To analyze this characteristic of vulnerability, we developed an automated deep learning method for detecting microvessels in intravascular optical coherence tomography (IVOCT) images. A total of 8,403 IVOCT image frames from 85 lesions and 37 normal segments were analyzed. Manual annotation was done using a dedicated software (OCTOPUS) previously developed by our group. Data augmentation in the polar (r,{\theta}) domain was applied to raw IVOCT images to ensure that microvessels appear at all possible angles. Pre-processing methods included guidewire/shadow detection, lumen segmentation, pixel shifting, and noise reduction. DeepLab v3+ was used to segment microvessel candidates. A bounding box on each candidate was classified as either microvessel or non-microvessel using a shallow convolutional neural network. For better classification, we used data augmentation (i.e., angle rotation) on bounding boxes with a microvessel during network training. Data augmentation and pre-processing steps improved microvessel segmentation performance significantly, yielding a method with Dice of 0.71+/-0.10 and pixel-wise sensitivity/specificity of 87.7+/-6.6%/99.8+/-0.1%. The network for classifying microvessels from candidates performed exceptionally well, with sensitivity of 99.5+/-0.3%, specificity of 98.8+/-1.0%, and accuracy of 99.1+/-0.5%. The classification step eliminated the majority of residual false positives, and the Dice coefficient increased from 0.71 to 0.73. In addition, our method produced 698 image frames with microvessels present, compared to 730 from manual analysis, representing a 4.4% difference. When compared to the manual method, the automated method improved microvessel continuity, implying improved segmentation performance. The method will be useful for research purposes as well as potential future treatment planning.

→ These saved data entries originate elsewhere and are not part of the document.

-- ==== Sys2Proof/Laws/Filter.lean ====
section
/-! SUPPORT. What FILT.PUSH and FILT.MEAN do to slots, cursors and means (41_filter.md). -/

namespace Sys2Proof.Machine

/-- Every read after FILT.PUSH: the slot at the old cursor holds the new value, all others are as before (R100). -/
theorem filtPushOp_memRead (a b : Axis) (r : Sample) (s : State) (j : Slot) :
    memRead (filtPushOp a r s) b j = if b = a ∧ j = slotOf (s.lane a).cur then r else memRead s b j := by
  rw [← memRead_memWrite]
  by_cases h : b = a
  · subst h; simp [filtPushOp, memRead]
  · simp [filtPushOp, memRead, setLane_lane_of_ne, h]

theorem filtPushOp_cur_self (a : Axis) (r : Sample) (s : State) :
    ((filtPushOp a r s).lane a).cur = nextCursor (s.lane a).cur := by
  simp [filtPushOp]

theorem filtPushOp_sm (a b : Axis) (r : Sample) (s : State) : ((filtPushOp a r s).lane b).sm = (s.lane b).sm := by
  cases a <;> cases b <;> rfl

theorem filtPushOp_lane_of_ne (r : Sample) (s : State) {a b : Axis} (h : b ≠ a) :
    (filtPushOp a r s).lane b = s.lane b := by
  simp [filtPushOp, memWrite, setLane_lane_of_ne, h]

theorem filtMeanOp_memRead (a b : Axis) (s : State) (j : Slot) : memRead (filtMeanOp a s) b j = memRead s b j := by
  cases a <;> cases b <;> rfl

theorem filtMeanOp_cur (a b : Axis) (s : State) : ((filtMeanOp a s).lane b).cur = (s.lane b).cur := by
  cases a <;> cases b <;> rfl

theorem filtMeanOp_sm_self (a : Axis) (s : State) : ((filtMeanOp a s).lane a).sm = ringMean s a := by
  simp [filtMeanOp]

theorem filtMeanOp_lane_of_ne (s : State) {a b : Axis} (h : b ≠ a) : (filtMeanOp a s).lane b = s.lane b := by
  simp [filtMeanOp, setLane_lane_of_ne, h]

/-- "The sum of 16 signed 16-bit values lies in -524288..524272" (R101). -/
theorem ringSum_bounds (s : State) (a : Axis) : -524288 ≤ ringSum s a ∧ ringSum s a ≤ 524272 := by
  rw [ringSum_eq_sum]
  have lower := Finset.card_nsmul_le_sum Finset.univ (fun i : Slot => (memRead s a i).toInt) (-32768)
    fun i _ => (sample_toInt_bounds _).1
  have upper := Finset.sum_le_card_nsmul Finset.univ (fun i : Slot => (memRead s a i).toInt) 32767
    fun i _ => (sample_toInt_bounds _).2
  simp only [Finset.card_univ, Fintype.card_fin, nsmul_eq_mul] at lower upper
  push_cast at lower upper
  omega

/-- The mean register holds the truncated quotient exactly: "`sm_a` never overflows its 16 bits" (R101). -/
theorem ringMean_toInt (s : State) (a : Axis) : (ringMean s a).toInt = tdiv (ringSum s a) 16 := by
  have h := tdiv_sixteen_bounds (ringSum_bounds s a)
  exact sample_ofInt_toInt h.1 (Int.lt_of_le_of_lt h.2 (by norm_num))

end Sys2Proof.Machine
end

因果发现已成为希望从观察数据中发现因果关系的科学家和从业者的重要工具。尽管大多数先前的因果发现方法都隐含地假设没有专家领域知识可用，但从业者通常可以从先前的经验中提供此类域知识。最近的工作已将域知识纳入基于约束的因果发现中。但是，大多数基于约束的方法都假定因果忠诚，这在实践中经常被违反。因此，人们对基于精确搜索得分的因果发现方法的重新关注，这些方法不假定因果关系，例如基于*基于*的方法。但是，在领域知识的背景下，没有考虑这些方法。在这项工作中，我们专注于有效地将几种类型的领域知识整合到基于*的因果发现中。在此过程中，我们讨论并解释了域知识如何减少图形搜索空间，然后对潜在的计算收益进行分析。我们通过有关合成和真实数据的实验来支持这些发现，表明即使少量领域知识也可以显着加快基于*基于*的因果关系并提高其绩效和实用性。

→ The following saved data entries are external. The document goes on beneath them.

-- ==== Sys2Proof/Tests/Slice0.lean ====
section
/-! SUPPORT. The model's own tests. Expected values come from spec/95_test_vectors.md or the rules' worked examples, as
each comment says; then a witness for every statement of the obligations that has hypotheses. -/

namespace Sys2Proof.Tests

open Sys2Proof.Machine Sys2Proof.Safety

/-! Helpers. -/

/-- A lane whose slots and mean all hold one value. -/
def laneOf (v : Sample) : Lane := { buf := Vector.replicate 16 v, cur := 0, sm := v }

/-- The reset state with constant lanes, as after 16 equal samples. -/
def held (x y z : Sample) : State := { State.reset with x := laneOf x, y := laneOf y, z := laneOf z }

/-- The reset state with the scheduler's registers given. -/
def timer (cnt thrA thrB : Count) (led out : BitVec 5) : State :=
  { State.reset with cnt := cnt, thrA := thrA, thrB := thrB, led := Leds.ofBits led, out := Leds.ofBits out }

/-- A view of the next state, if there is one. -/
def view {α : Type} (f : State → α) (o : Host.Outcome State Fault Refusal) : Option α :=
  match o with
  | .next t => some (f t)
  | .fault _ => none
  | .refused _ => none

/-- The committed triple. -/
def triple (s : State) : BitVec 5 × Int × Int := (s.led.toBits, s.vint.toInt, s.hint.toInt)

/-- The scheduler's registers and LedState. -/
def pwm (s : State) : Nat × Nat × Nat × BitVec 5 × BitVec 5 :=
  (s.cnt.toNat, s.thrA.toNat, s.thrB.toNat, s.led.toBits, s.out.toBits)

/-- The three means. -/
def means (s : State) : Int × Int × Int := (s.x.sm.toInt, s.y.sm.toInt, s.z.sm.toInt)

/-! WellFormed refuses every sub-operation and event (R76), and accepts every operation (R74). -/

theorem test_wellFormed_refuses_unpack : (Instr.unpack .x 0x03 0xC0).wellFormed = false := by decide
theorem test_wellFormed_refuses_newdata : (Instr.newdata 7).wellFormed = false := by decide
theorem test_wellFormed_refuses_filtPush : (Instr.filtPush .y 5).wellFormed = false := by decide
theorem test_wellFormed_refuses_filtMean : (Instr.filtMean .z).wellFormed = false := by decide
theorem test_wellFormed_refuses_clsAbs : Instr.clsAbs.wellFormed = false := by decide
theorem test_wellFormed_refuses_clsRemap : Instr.clsRemap.wellFormed = false := by decide
theorem test_wellFormed_refuses_clsThresh : Instr.clsThresh.wellFormed = false := by decide
theorem test_wellFormed_refuses_clsIntens : Instr.clsIntens.wellFormed = false := by decide
theorem test_wellFormed_refuses_commit : Instr.commit.wellFormed = false := by decide
theorem test_wellFormed_refuses_pwmPeriod : Instr.pwmPeriod.wellFormed = false := by decide
theorem test_wellFormed_refuses_pwmCmpA : Instr.pwmCmpA.wellFormed = false := by decide
theorem test_wellFormed_refuses_pwmCmpB : Instr.pwmCmpB.wellFormed = false := by decide
theorem test_wellFormed_refuses_portMap : Instr.portMap.wellFormed = false := by decide
theorem test_wellFormed_accepts_sampler : (Instr.sampler 3 0 0 0 0 0 0).wellFormed = true := by decide

/-! Decoding: the words of 95_test_vectors.md section 2.6. A sub-operation has no word (R76). -/

theorem test_decode_idle : decode 0x00000000000000 = .ok .idle ∧ decode 0x70FFFFFFFFFFFF = .ok .idle ∧
    decode 0x08000000000000 = .ok .idle := by decide
theorem test_decode_tick : decode 0x02000000000000 = .ok .tick ∧ decode 0x0A123456789ABC = .ok .tick := by decide
theorem test_decode_reset : decode 0x04000000000000 = .ok .reset ∧ decode 0x07000F000000FA = .ok .reset ∧
    decode 0x7F000000000000 = .ok .reset := by decide
theorem test_decode_sample : decode 0x01000F000000FA = .ok (.sample 15 0 250) ∧
    decode 0x71000F000000FA = .ok (.sample 15 0 250) ∧ decode 0x01FF10000C003C = .ok (.sample (-240) 12 60) := by decide
theorem test_decode_tickSample : decode 0x03FFF1000000FA = .ok (.tickSample (-15) 0 250) := by decide
theorem test_decode_sampler : decode 0x7903C000003E80 = .ok (.sampler 7 0x03 0xC0 0 0 0x3E 0x80) ∧
    decode 0x6903C000003E80 = .ok (.sampler 6 0x03 0xC0 0 0 0x3E 0x80) ∧
    decode 0x09000000000000 = .ok (.sampler 0 0 0 0 0 0 0) := by decide
theorem test_decode_tickSampler : decode 0x7B03C000003E80 = .ok (.tickSampler 7 0x03 0xC0 0 0 0x3E 0x80) ∧
    decode 0x0B03C000003E80 = .ok (.tickSampler 0 0x03 0xC0 0 0 0x3E 0x80) := by decide
theorem test_decode_reserved : decode 0x80000000000000 = .error .reservedEv7 ∧
    decode 0xFF000000000000 = .error .reservedEv7 := by decide

/-- R74 bit by bit, for a word written in binary: `0nnn1011`, then the six bytes. -/
theorem test_decode_bits : decode 0b0101_1011_00000011_11000000_00000001_00000010_00111110_10000000 =
    .ok (.tickSampler 0b101 0x03 0xC0 0x01 0x02 0x3E 0x80) := by decide

/-- R70: no shorter and no longer form. -/
theorem test_decodeBytes : decodeBytes [0x01, 0x00, 0x0F, 0x00, 0x00, 0x00, 0xFA] = .ok (.sample 15 0 250) ∧
    decodeBytes [0x01, 0x00, 0x0F] = .error .wrongLength ∧
    decodeBytes [0, 0, 0, 0, 0, 0, 0, 0] = .error .wrongLength ∧ decodeBytes [] = .error .wrongLength := by decide

/-- R74's canonical words. -/
theorem test_encode : encode .reset = some 0x04000000000000 ∧ encode (.tickSample (-15) 0 250) = some 0x03FFF1000000FA ∧
    encode (.sampler 7 0x03 0xC0 0 0 0x3E 0x80) = some 0x7903C000003E80 ∧ encode .commit = none := by decide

多实施学习（MIL）被广泛用于对病理整体幻灯片图像（WSIS）的计算机辅助解释，以解决缺乏像素或贴片的注释。通常，这种方法直接应用“自然图像驱动”的MIL算法，该算法忽略了WSIS的多尺度（即金字塔）性质。现成的MIL算法通常部署在单个WSIS（例如20x放大倍率）上，而人类病理学家通常以多尺度的方式汇总全球和局部模式（例如，通过放大不同大型）。在这项研究中，我们提出了一种新型的跨尺度注意机制，以明确地将尺度间相互作用汇总到单个MIL网络的克罗恩病（CD）（CD），这是炎症性肠病的一种形式。本文的贡献是两个方面：（1）提出了一种跨尺度注意机制，以从不同分辨率的多尺度相互作用汇总特征； （2）生成差异多尺度注意的可视化，以定位可解释的病变模式。通过训练来自20名CD患者的约250,000 H＆E染色的上升结肠（AC）斑块，在不同尺度上训练30个健康对照样品，我们的方法在曲线下（AUC）得分为0.8924，与基线模型相比达到0.8924。官方实施可在https://github.com/hrlblab/cs-mil上公开获得。

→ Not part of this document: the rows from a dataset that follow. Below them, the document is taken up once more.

/-- R236: the results `PROCESS_EVENTS` can return, by the snapshot: the phase, the reason and whether a buffer is
exposed. -/
def Obligations.ResultsOfProcessEventsAreTheTable : Prop :=
  ∀ (s : State) (k : Nat) (t : Trx) (q : Poll) (now : Word64), s.trx[k]? = some t → t.poll = some q → t.storesWf s.cfg →
    ∃ u, exec (.processEvents k now) s = .next (afterAct s k u) ∧
      (q.snap, u.res.phase, u.res.failureReason) ∈ [
        (TState.idle, TState.idle, FailureReason.none),
        (.writeInProgress, .writeInProgress, .none), (.writeInProgress, .writeFailed, .timeout),
        (.writeComplete, .writeComplete, .none),
        (.waitingForReadStart, .waitingForReadStart, .none), (.waitingForReadStart, .readFailed, .timeout),
        (.readInProgress, .readFailed, .bufferOverflow), (.readInProgress, .readFailed, .timeout),
        (.readInProgress, .readInProgress, .none),
        (.readComplete, .readFailed, .missingData), (.readComplete, .readFailed, .crcInvalid),
        (.readComplete, .readComplete, .none),
        (.writeFailed, .writeFailed, .timeout), (.readFailed, .writeFailed, .timeout),
        (.writeFailed, .writeFailed, .none), (.readFailed, .readFailed, .none)] ∧
      u.res.readBufferLen = u.res.readBuffer.length ∧
      (u.res.readBuffer ≠ [] ↔ q.snap = .readComplete ∧ u.res.failureReason = .none)

/-- R302 and R46: when a call reports a failure, the instance is left in `IDLE` with both units stopped and the result
holds no words, on an instance that satisfies R46. -/
def Obligations.FailureLeavesTheTransceiverIdleAndStopped : Prop :=
  ∀ (s : State) (k : Nat) (t : Trx) (q : Poll) (now : Word64), s.trx[k]? = some t → t.poll = some q → t.Inv s.cfg →
    ∃ u, exec (.processEvents k now) s = .next (afterAct s k u) ∧
      (u.res.failureReason ≠ .none → u.state = .idle ∧ u.txArmed = false ∧ u.rxArmed = false ∧ u.rxPrepared = false ∧
        u.poll = none ∧ u.res.readBuffer = [] ∧ u.res.readBufferLen = 0 ∧
        (u.res.phase = .writeFailed ∨ u.res.phase = .readFailed))

/-! ### Hardware events, environment steps, primitives -/

/-- R262 and R264: the transmit-complete handler, enabled once the armed shifter has consumed the whole sequence. That the
event changes nothing when it is not enabled is the model's choice (log entry 19). -/
def Obligations.TxDoneHandlerEffect : Prop :=
  ∀ (s : State) (k : Nat) (t : Trx), s.trx[k]? = some t →
    (t.txArmed = true → t.txPos = t.txseq.length → t.respExpected = true → exec (.evTxdone k) s = .next { s with
      trx := s.trx.set k { t with
        txArmed := false, rxCount := 0, rxFifo := [], rxbuf := [], rxPrepared := false, rxArmed := true, dir := .input
        deadline := if t.readTimeout = s.cfg.noTimeout then none else some (s.time.toNat + t.readTimeout.toNat)
        state := .waitingForReadStart } }) ∧
    (t.txArmed = true → t.txPos = t.txseq.length → t.respExpected = false → exec (.evTxdone k) s = .next { s with
      trx := s.trx.set k { t with txArmed := false, state := .writeComplete } }) ∧
    (t.txArmed = false ∨ t.txPos ≠ t.txseq.length → exec (.evTxdone k) s = .next s)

语言模型既展示了定量的改进，又展示了新的定性功能，随着规模的增加。尽管它们具有潜在的变革性影响，但这些新能力的特征却很差。为了为未来的研究提供信息，为破坏性的新模型能力做准备，并改善社会有害的效果，至关重要的是，我们必须了解目前和近乎未来的能力和语言模型的局限性。为了应对这一挑战，我们介绍了超越模仿游戏基准（Big Bench）。 Big Bench目前由204个任务组成，由132家机构的442位作者贡献。任务主题是多样的，从语言学，儿童发展，数学，常识性推理，生物学，物理学，社会偏见，软件开发等等。 Big-Bench专注于被认为超出当前语言模型的功能的任务。我们评估了OpenAI的GPT型号，Google内部密集变压器体系结构和大型基础上的开关稀疏变压器的行为，跨越了数百万到数十亿个参数。此外，一个人类专家评估者团队执行了所有任务，以提供强大的基准。研究结果包括：模型性能和校准都随规模改善，但绝对的术语（以及与评估者的性能相比）；在模型类中的性能非常相似，尽管带有稀疏性。逐渐和预测的任务通常涉及大量知识或记忆成分，而在临界规模上表现出“突破性”行为的任务通常涉及多个步骤或组成部分或脆性指标；社交偏见通常会随着含糊不清的环境而随着规模而增加，但这可以通过提示来改善。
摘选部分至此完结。